I blamed it on the brain, mixing Milli Vanilli and cerebral palsy. I explained to my listener the life with limbs that don't listen very well. I compared the cerebral palsy challenge to a radio signal which, by the time it reaches its target, is garbled with static. It takes a very strong signal, a lot of focus, eventually to the point of fatigue, to even hope to get the message where I want it to go.

I shifted from this unavoidable, helpfully intended, "I can't," to the, "maybe I can today," that the calendar offered or demanded. It turns out my morning appointment, the questioner of my Google technique from the day before, had more to teach me than I will ever have to teach him.
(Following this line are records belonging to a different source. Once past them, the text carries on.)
-- ==== Sys2Proof/Laws/Memory.lean ====
section
/-! SUPPORT. The laws of the frame-buffer memory: what a read gives after a write, and that every write keeps the
canonical form and the bounds. Later proofs cite these and unfold no memory operation. -/

namespace Sys2Proof.Machine

/-- A read after a write: the word written at its address, the old content elsewhere. -/
@[simp] theorem find_store (m : Memory) (x y : Nat) (v : Word) :
    (m.store x v).find y = if y = x then some v else m.find y := by
  induction m with
  | nil => simp [Memory.store, Memory.find]
  | cons c m ih =>
    obtain ⟨a, w⟩ := c
    simp only [Memory.store]
    split_ifs with h1 h2 <;> simp only [Memory.find] <;> split_ifs <;> simp_all

/-- Every cell of a memory after a write is the written one or an old one. -/
theorem mem_store {m : Memory} {x : Nat} {v : Word} {c : Nat × Word} (h : c ∈ m.store x v) : c = (x, v) ∨ c ∈ m := by
  induction m with
  | nil => simpa [Memory.store] using h
  | cons e m ih =>
    obtain ⟨a, w⟩ := e
    simp only [Memory.store] at h
    split_ifs at h <;> simp only [List.mem_cons] at h ⊢ <;> tauto

/-- A write keeps the canonical form. -/
theorem store_wf {m : Memory} (h : m.wf) (x : Nat) (v : Word) : (m.store x v).wf := by
  induction m with
  | nil => simp [Memory.store, Memory.wf]
  | cons e m ih =>
    obtain ⟨a, w⟩ := e
    simp only [Memory.wf, List.pairwise_cons] at h
    have hm : Memory.wf m := h.2
    simp only [Memory.store]
    split_ifs with h1 h2
    · simp only [Memory.wf, List.pairwise_cons, List.mem_cons, forall_eq_or_imp]
      exact ⟨⟨h1, fun c hc => lt_trans h1 (h.1 c hc)⟩, h⟩
    · subst h2
      simpa only [Memory.wf, List.pairwise_cons] using h
    · simp only [Memory.wf, List.pairwise_cons]
      refine ⟨fun c hc => ?_, ih hm⟩
      rcases mem_store hc with rfl | hc
      · simp only
        omega
      · exact h.1 c hc

/-- Distinct elements of existing buffers have distinct keys. -/
theorem elemAddr_inj {b c j k : Nat} (hb : b < Config.nbuf) (hc : c < Config.nbuf) :
    elemAddr b j = elemAddr c k ↔ b = c ∧ j = k := by
  simp only [elemAddr, Config.nbuf] at *
  omega

/-- A run of writes keeps the canonical form. -/
theorem storeRun_wf (d : Nat) (vs : List Int) : ∀ (k : Nat) {m : Memory}, m.wf → (storeRun m d k vs).wf := by
  induction vs with
  | nil => exact fun _ _ h => h
  | cons v vs ih => exact fun k m h => ih (k + 1) (store_wf h _ _)

/-- Every cell after a run of writes is one of the run or an old one. -/
theorem mem_storeRun (d : Nat) (vs : List Int) : ∀ (k : Nat) {m : Memory} {c : Nat × Word},
    c ∈ storeRun m d k vs → (∃ j, k ≤ j ∧ j < k + vs.length ∧ c.1 = elemAddr d j) ∨ c ∈ m := by
  induction vs with
  | nil => exact fun _ _ _ h => .inr h
  | cons v vs ih =>
    intro k m c h
    rcases ih (k + 1) h with ⟨j, h1, h2, h3⟩ | h
    · exact .inl ⟨j, by omega, by simp only [List.length_cons]; omega, h3⟩
    · rcases mem_store h with rfl | h
      · exact .inl ⟨k, le_rfl, by simp, rfl⟩
      · exact .inr h

/-- What a run of writes leaves to be read at an element of an existing buffer. -/
theorem find_storeRun {b d : Nat} (hb : b < Config.nbuf) (hd : d < Config.nbuf) (vs : List Int) :
    ∀ (k : Nat) (m : Memory) (j : Nat), (storeRun m d k vs).find (elemAddr b j) =
      if b = d ∧ k ≤ j ∧ j < k + vs.length then some (u32 (vs.getD (j - k) 0)) else m.find (elemAddr b j) := by
  induction vs with
  | nil =>
    intro k m j
    have : ¬ (b = d ∧ k ≤ j ∧ j < k + ([] : List Int).length) := by simp
    rw [if_neg this]; rfl
  | cons v vs ih =>
    intro k m j
    simp only [storeRun, ih, find_store, elemAddr_inj hb hd, List.length_cons]
    by_cases h : b = d
    · rcases lt_trichotomy j k with hj | rfl | hj
      · rw [if_neg (by omega), if_neg (by omega), if_neg (by omega)]
      · rw [if_neg (by omega), if_pos ⟨h, rfl⟩, if_pos (by omega)]; simp
      · obtain ⟨i, rfl⟩ : ∃ i, j = k + 1 + i := ⟨j - (k + 1), by omega⟩
        have e1 : k + 1 + i - (k + 1) = i := by omega
        have e2 : k + 1 + i - k = i + 1 := by omega
        by_cases hi : i < vs.length
        · rw [if_pos (by omega), if_pos (by omega), e1, e2]; simp
        · rw [if_neg (by omega), if_neg (by omega), if_neg (by omega)]
    · simp [h]

/-- The word of an element after a command's output was committed to buffer `d`. -/
theorem elemWord_writeBuffer {b d : Nat} (hb : b < Config.nbuf) (hd : d < Config.nbuf) (out : List Int) (s : State)
    (k : Nat) : elemWord (writeBuffer d out s) b k =
      if b = d ∧ k < out.length then u32 (out.getD k 0) else elemWord s b k := by
  simp only [elemWord, writeBuffer_mem, writeBuffer_epoch, find_storeRun hb hd]
  by_cases h : b = d ∧ k < out.length
  · rw [if_pos h, if_pos (by omega)]; simp
  · rw [if_neg h, if_neg (by omega)]

/-- An element of the destination reads back the value committed to it, when that value is an S32 value. -/
theorem elem_writeBuffer {d : Nat} (hd : d < Config.nbuf) (out : List Int) (s : State) {k : Nat}
    (hk : k < out.length) (h : -2 ^ 31 ≤ out.getD k 0 ∧ out.getD k 0 ≤ 2 ^ 31 - 1) :
    elem (writeBuffer d out s) d k = out.getD k 0 := by
  rw [elem, elemWord_writeBuffer hd hd, if_pos ⟨rfl, hk⟩, s32, u32, BitVec.toInt_ofInt]
  exact Int.bmod_eq_of_le (by omega) (by omega)

/-- Every element is an S32 value. -/
theorem elem_isS32 (s : State) (b k : Nat) : -2 ^ 31 ≤ elem s b k ∧ elem s b k ≤ 2 ^ 31 - 1 := by
  have h1 := BitVec.le_toInt (elemWord s b k)
  have h2 := BitVec.toInt_lt (x := elemWord s b k)
  simp only [elem, s32]
  omega

/-- An element depends on nothing but the memory and the epoch. -/
theorem elemWord_congr {s t : State} (hm : t.mem = s.mem) (he : t.epoch = s.epoch) (b k : Nat) :
    elemWord t b k = elemWord s b k := by
  rw [elemWord, elemWord, hm, he]

end Sys2Proof.Machine
end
Helping him develop a LinkedIn profile and then a resume, I went from understanding the dictionary definition of dyslexia to seeing it play out, protracted, in real time.

The brain I had been blaming, mine, which devours and fires off words with ease, enthusiasm, and facility, is not ubiquitous factory equipment for all of God's human creations. Watching someone who needed to ask Siri about the spelling of words I wouldn't have to think about and who was apparently grateful for the tools to do so reminded me where the gratitude well was in my own heart. As fearfully and wonderfully made human creations in the image of God, we have different gifts, and CS Lewis says we waste both them and precious time comparing them to one another.
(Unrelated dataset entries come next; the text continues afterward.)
/-- The k-th smallest (from 0) is at most `v` exactly when more than k members are: a property of the multiset alone
(R142). -/
theorem kthSmallest_le_iff (hk : k < V.length) (v : Int) :
    kthSmallest V k ≤ v ↔ k < V.countP (fun x => decide (x ≤ v)) := by
  rw [kthSmallest, getD_le_iff_of_sorted (List.pairwise_insertionSort _ V) (by simpa using hk),
    (List.perm_insertionSort _ V).countP_eq]

theorem lt_countP_le_kthSmallest (hk : k < V.length) : k < V.countP (fun x => decide (x ≤ kthSmallest V k)) :=
  (kthSmallest_le_iff hk _).1 le_rfl

theorem kthSmallest_lt_iff (hk : k < V.length) (v : Int) :
    kthSmallest V k < v ↔ k < V.countP (fun x => decide (x < v)) := by
  simpa only [Int.le_sub_one_iff] using kthSmallest_le_iff hk (v - 1)

theorem countP_lt_kthSmallest_le (hk : k < V.length) : V.countP (fun x => decide (x < kthSmallest V k)) ≤ k :=
  not_lt.1 fun h => lt_irrefl _ ((kthSmallest_lt_iff hk _).2 h)

/-- A value that occurs often enough stands at index k, however many members lie on either side of it. -/
theorem kthSmallest_eq_of_count {v : Int} (hk : k < V.count v) (hl : V.length ≤ V.count v + k) :
    kthSmallest V k = v := by
  have hkl : k < V.length := hk.trans_le List.count_le_length
  have hle : V.count v ≤ V.countP (fun x => decide (x ≤ v)) :=
    List.countP_mono_left fun x _ hx => decide_eq_true (beq_iff_eq.1 hx).le
  have hge : V.count v ≤ V.countP (fun x => !decide (x < v)) :=
    List.countP_mono_left fun x _ hx => by simp [beq_iff_eq.1 hx]
  have hall := List.length_eq_countP_add_countP (fun x => decide (x < v)) (l := V)
  refine le_antisymm ((kthSmallest_le_iff hkl v).2 (hk.trans_le hle)) (not_lt.1 fun hlt => ?_)
  have hbelow := (kthSmallest_lt_iff hkl v).1 hlt
  simp only [Bool.not_eq_true, Bool.decide_eq_false] at hall
  omega

end

/-! ### The window of a pixel (R124, R140) -/

theorem mem_rowMajor {rows cols : Nat} {f : Nat → Nat → Int} {v : Int} (h : v ∈ rowMajor rows cols f) :
    ∃ i j, f i j = v := by
  obtain ⟨k, -, hk⟩ := List.mem_map.1 h
  exact ⟨_, _, hk⟩

/-- The weights are 1 and the centre of pixel (y, x) is (y + 1, x + 1), so its window starts at place (y, x) of the padded
image (R122, R124). -/
theorem weightedWindow_eq_padded (s : State) (a y x : Nat) :
    weightedWindow s a y x = rowMajor 3 3 fun i j => paddedAt s a (y + i) (x + j) := by
  simp only [weightedWindow, rankWeight, Int.mul_one, pixelWindow, windowAt, Nat.add_sub_cancel]

@[simp] theorem length_weightedWindow (s : State) (a y x : Nat) : (weightedWindow s a y x).length = 9 := by
  simp [weightedWindow]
God had given me enough Truth in this appointment to meditate on in repentant silence, but He wasn't finished. My supposed student critic came back, reflecting the a glow from our morning's work. Just by assimilating what he told me, emphasizing the qualities I saw by God's grace, and then polishing the phrasing in ways that were so easy for me and hard for him, I seemed to change how he saw himself.

He repeated again and again how much he liked the results, and he seemed to walk a little taller. My brain's wonky wiring, I was reminded, had a purpose after all.

In turn, coming from a worthwhile day's work, I was walking a little taller as well. , Or, I was, as a Sports Illustrated reporter once described Dan Marino as he interviewed him, strutting sitting down. Even my paratransit driver's introduction that his name was JP elicited my evangelical enthusiasm that I hoped it stood for Jesus Paid. I am bold on social media and in blog, but I'm a sheep of an evangelist in person.

Even so, Christ had been too good during that day to keep Him to myself. On our good days, or in our good moments on average days, the reality that Jesus paid, that we walk as Christians in His righteousness, takes on a textured meaning. We are consistently glad that He paid the price for our fellowship with Him in Heaven, but the good days here, the confirmations of His indwelling gifts, stir our gratitude a little more deeply.

I professed on. As I and my driver bantered Scripture back and forth on the way home, he was impressed enough, by God's grace, to ask me to text him some of the things I was saying or quoting. God does that often enough that I'm not entirely unaccustomed to that sort of response. I am, however, unused to having the tables turned on me, and quickly.

JP snuck up on me with a question as to whether I liked to bowl. I'm not sure if my sneer was audible, but I went to the safe ground of metaphor. I go to hang out with people who want to bowl, and at that I bowl a 300.

He wouldn't budge. "Do you bowl in the real world?" When I said I did not because I didn't see that there was much skill in simply, and very conspicuously, rolling a ball down a tube specifically set up so disabled people could say they could bowl, he let my pride reveal itself. It's grace to freshly know our gifts. It's intrusive grace when God uses someone to point out that we have defined ourselves entirely by His most obvious gifts in order to protect our ego.

Maybe he is a prophet for bowling, I thought. This being his hobby and evangelistic passion might give me one last chance to explain away God's use of his intrusion into my life. No sale. When I asked, JP said he had not bowled in years. His direction and directness in telling me that as a Christian I needed to put my passion for exposition and explanation where people gathered must have been Heaven's particular arrow for me.